§ **TASK BRIEF**: The required lines are those that contain "next"; pull them out of the data and copy them.

====

-- ==== Sys2Proof/Tests/Slice0.lean ====
section
/-! SUPPORT. Tests: ill-formed commands are refused, words written out from the spec decode, single
commands on small states give what the spec's vectors say (95_test_vectors.md, and the examples of the
rules), and every hypothesis of a statement is met by a concrete state. -/

namespace Sys2Proof.Tests

set_option Elab.async false

open Sys2Proof.Machine Sys2Proof.Safety

/-! ### Ill-formed commands (30_encoding.md R96) -/

theorem test_wf_ctx_too_wide :
    (Instr.ptEst 32).wellFormed = false ∧ (Instr.ptTrans 32 true true).wellFormed = false ∧
    (Instr.mqeCode true 32).wellFormed = false ∧ (Instr.mqeCodeNum 0 0 32).wellFormed = false ∧
    (Instr.mqdDecode 32).wellFormed = false ∧ (Instr.mqdDecodeNum 0 32).wellFormed = false := by
  decide

theorem test_wf_sig_pos_too_wide :
    (Instr.sigIsSig 1024 0).wellFormed = false ∧ (Instr.sigIsSig 0 1024).wellFormed = false ∧
    (Instr.sigSpCtx 1024 0 .ll).wellFormed = false ∧
    (Instr.sigSignCtx 0 1024).wellFormed = false ∧ (Instr.sigRefCtx 1024 0).wellFormed = false ∧
    (Instr.sigSetSig 0 1024 true).wellFormed = false ∧
    (Instr.sigStripZ .hh 1024 0).wellFormed = false := by decide

theorem test_wf_bp_pos_too_wide :
    (Instr.bpBitAt 0 1024 0).wellFormed = false ∧ (Instr.bpSetBit 0 0 1024 true).wellFormed = false ∧
    (Instr.bpSignAt 1024 0).wellFormed = false ∧ (Instr.bpSetSign 0 1024 true).wellFormed = false ∧
    (Instr.bpIsCoded 0 1024 0).wellFormed = false ∧
    (Instr.bpMarkCoded 0 0 1024).wellFormed = false ∧
    (Instr.bpStripUnc 0 1024 0).wellFormed = false ∧
    (Instr.bpStripFnz 0 0 1024).wellFormed = false := by decide

theorem test_wf_plane_too_wide :
    (Instr.bpNewPlane 32).wellFormed = false ∧ (Instr.bpBitAt 32 0 0).wellFormed = false ∧
    (Instr.bpSetBit 32 0 0 true).wellFormed = false ∧ (Instr.bpIsCoded 32 0 0).wellFormed = false ∧
    (Instr.bpMarkCoded 32 0 0).wellFormed = false ∧ (Instr.bpStripUnc 32 0 0).wellFormed = false ∧
    (Instr.bpStripFnz 32 0 0).wellFormed = false ∧
    (Instr.ebSigPass .encode 32).wellFormed = false ∧
    (Instr.ebRefPass .decode 32).wellFormed = false ∧
    (Instr.ebCleanup .encode 32).wellFormed = false := by decide

theorem test_wf_value_too_wide :
    (Instr.mqeCodeNum 65536 0 0).wellFormed = false ∧ (Instr.mqeCodeNum 0 32 0).wellFormed = false ∧
    (Instr.mqdDecodeNum 32 0).wellFormed = false ∧ (Instr.cfgSet 64 0).wellFormed = false ∧
    (Instr.cfgSet 0 1048576).wellFormed = false ∧ (Instr.cfgGet 64).wellFormed = false := by decide

/-! ### Decoding, every constructor: words written field by field from 30_encoding.md R96 and R97 -/

theorem test_decode_pt :
    decode (0b000001#6 ++ 0#26) = .command .ptReset ∧
    decode (0b000010#6 ++ 0#21 ++ 19#5) = .command (.ptEst 19) ∧
    decode (0b000011#6 ++ 0#19 ++ 1#1 ++ 0#1 ++ 17#5) = .command (.ptTrans 17 false true) ∧
    decode (0b000011#6 ++ 0#19 ++ 0#1 ++ 1#1 ++ 1#5) = .command (.ptTrans 1 true false) := by decide

theorem test_decode_sig :
    decode (0b001000#6 ++ 0#26) = .command .sigReset ∧
    decode (0b001001#6 ++ 2#10 ++ 512#10 ++ 0#6) = .command (.sigIsSig 2 512) ∧
    decode (0b001010#6 ++ 5#10 ++ 1023#10 ++ 0#4 ++ 2#2) = .command (.sigSpCtx 5 1023 .hl) ∧
    decode (0b001011#6 ++ 0#10 ++ 1#10 ++ 0#6) = .command (.sigSignCtx 0 1) ∧
    decode (0b001100#6 ++ 1023#10 ++ 0#10 ++ 0#6) = .command (.sigRefCtx 1023 0) ∧
    decode (0b001101#6 ++ 0#10 ++ 3#10 ++ 0#5 ++ 1#1) = .command (.sigSetSig 0 3 true) ∧
    decode (0b001110#6 ++ 4#10 ++ 1#10 ++ 0#4 ++ 3#2) = .command (.sigStripZ .hh 4 1) := by decide

theorem test_decode_bp :
    decode (0b010000#6 ++ 0#20 ++ 0#1 ++ 31#5) = .command (.bpNewPlane 31) ∧
    decode (0b010001#6 ++ 6#10 ++ 7#10 ++ 0#1 ++ 2#5) = .command (.bpBitAt 2 6 7) ∧
    decode (0b010010#6 ++ 3#10 ++ 1#10 ++ 1#1 ++ 30#5) = .command (.bpSetBit 30 3 1 true) ∧
    decode (0b010011#6 ++ 8#10 ++ 9#10 ++ 0#6) = .command (.bpSignAt 8 9) ∧
    decode (0b010100#6 ++ 8#10 ++ 9#10 ++ 1#1 ++ 0#5) = .command (.bpSetSign 8 9 true) ∧
    decode (0b010101#6 ++ 1#10 ++ 2#10 ++ 0#1 ++ 3#5) = .command (.bpIsCoded 3 1 2) ∧
    decode (0b010110#6 ++ 1#10 ++ 2#10 ++ 0#1 ++ 3#5) = .command (.bpMarkCoded 3 1 2) ∧
    decode (0b010111#6 ++ 0#26) = .command .bpNFull ∧
    decode (0b011000#6 ++ 0#26) = .command .bpLastH ∧
    decode (0b011001#6 ++ 0#26) = .command .bpLastOff ∧
    decode (0b011010#6 ++ 4#10 ++ 2#10 ++ 0#1 ++ 1#5) = .command (.bpStripUnc 1 4 2) ∧
    decode (0b011011#6 ++ 4#10 ++ 2#10 ++ 0#1 ++ 1#5) = .command (.bpStripFnz 1 4 2) := by decide

theorem test_decode_mq :
    decode (0b100000#6 ++ 0#26) = .command .mqeInit ∧
    decode (0b100001#6 ++ 0#20 ++ 1#1 ++ 17#5) = .command (.mqeCode true 17) ∧
    decode (0b100010#6 ++ 0xBEEF#16 ++ 16#5 ++ 18#5) = .command (.mqeCodeNum 0xBEEF 16 18) ∧
    decode (0b100011#6 ++ 0#26) = .command .mqeFlush ∧
    decode (0b100100#6 ++ 0#26) = .command .mqeMarkEnd ∧
    decode (0b101000#6 ++ 0#26) = .command .mqdInit ∧
    decode (0b101001#6 ++ 0#21 ++ 9#5) = .command (.mqdDecode 9) ∧
    decode (0b101010#6 ++ 0#16 ++ 8#5 ++ 18#5) = .command (.mqdDecodeNum 8 18) ∧
    decode (0b101011#6 ++ 0#26) = .command .mqdSkipEnd := by decide

theorem test_decode_eb_cfg :
    decode (0b110000#6 ++ 0#26) = .command .ebEncode ∧
    decode (0b110001#6 ++ 0#26) = .command .ebDecode ∧
    decode (0b110010#6 ++ 0#20 ++ 0#1 ++ 1#5) = .command (.ebSigPass .encode 1) ∧
    decode (0b110011#6 ++ 0#20 ++ 1#1 ++ 2#5) = .command (.ebRefPass .decode 2) ∧
    decode (0b110100#6 ++ 0#20 ++ 1#1 ++ 7#5) = .command (.ebCleanup .decode 7) ∧
    decode (0b111000#6 ++ 6#6 ++ 0xFFFFF#20) = .command (.cfgSet 6 0xFFFFF) ∧
    decode (0b111001#6 ++ 34#6 ++ 0#20) = .command (.cfgGet 34) := by decide

/-- Words printed in 95_test_vectors.md, sections 2 and 3. -/
theorem test_decode_printed_words :
    decode 0x28010002 = .command (.sigSpCtx 1 0 .hl) ∧
    decode 0x34000001 = .command (.sigSetSig 0 0 true) ∧
    decode 0x30010040 = .command (.sigRefCtx 1 1) ∧
    decode 0x84000033 = .command (.mqeCode true 19) ∧
    decode 0x88003D12 = .command (.mqeCodeNum 0x0F 8 18) ∧
    decode 0xA8000112 = .command (.mqdDecodeNum 8 18) ∧
    decode 0xE0600002 = .command (.cfgSet 6 2) ∧ decode 0xE6100000 = .command (.cfgGet 33) := by
  decide

/-- Illegal words printed in 95_test_vectors.md: PT-4, D-8, CFG-2; and the all-zero word (R98). -/
theorem test_decode_illegal_words :
    decode 0 = .illegal .opcode ∧ decode 0x08000080 = .illegal .mustBeZero ∧
    decode 0x04000001 = .illegal .mustBeZero ∧ decode 0xA8000452 = .illegal .mustBeZero ∧
    decode 0xE4700001 = .illegal .mustBeZero ∧ decode 0xFC000000 = .illegal .opcode := by decide

/-! ### Small states -/

/-- The state a command leaves. -/
def after (i : Instr) (s : State) : State :=
  match exec i s with
  | .next t => t
  | .fault _ => s
  | .refused _ => s

theorem exec_after (i : Instr) (s : State) : exec i s = .next (after i s) := by cases i <;> rfl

====

§ **ANSWER BELOW**:
  | .next t => t
theorem exec_after (i : Instr) (s : State) : exec i s = .next (after i s) := by cases i <;> rfl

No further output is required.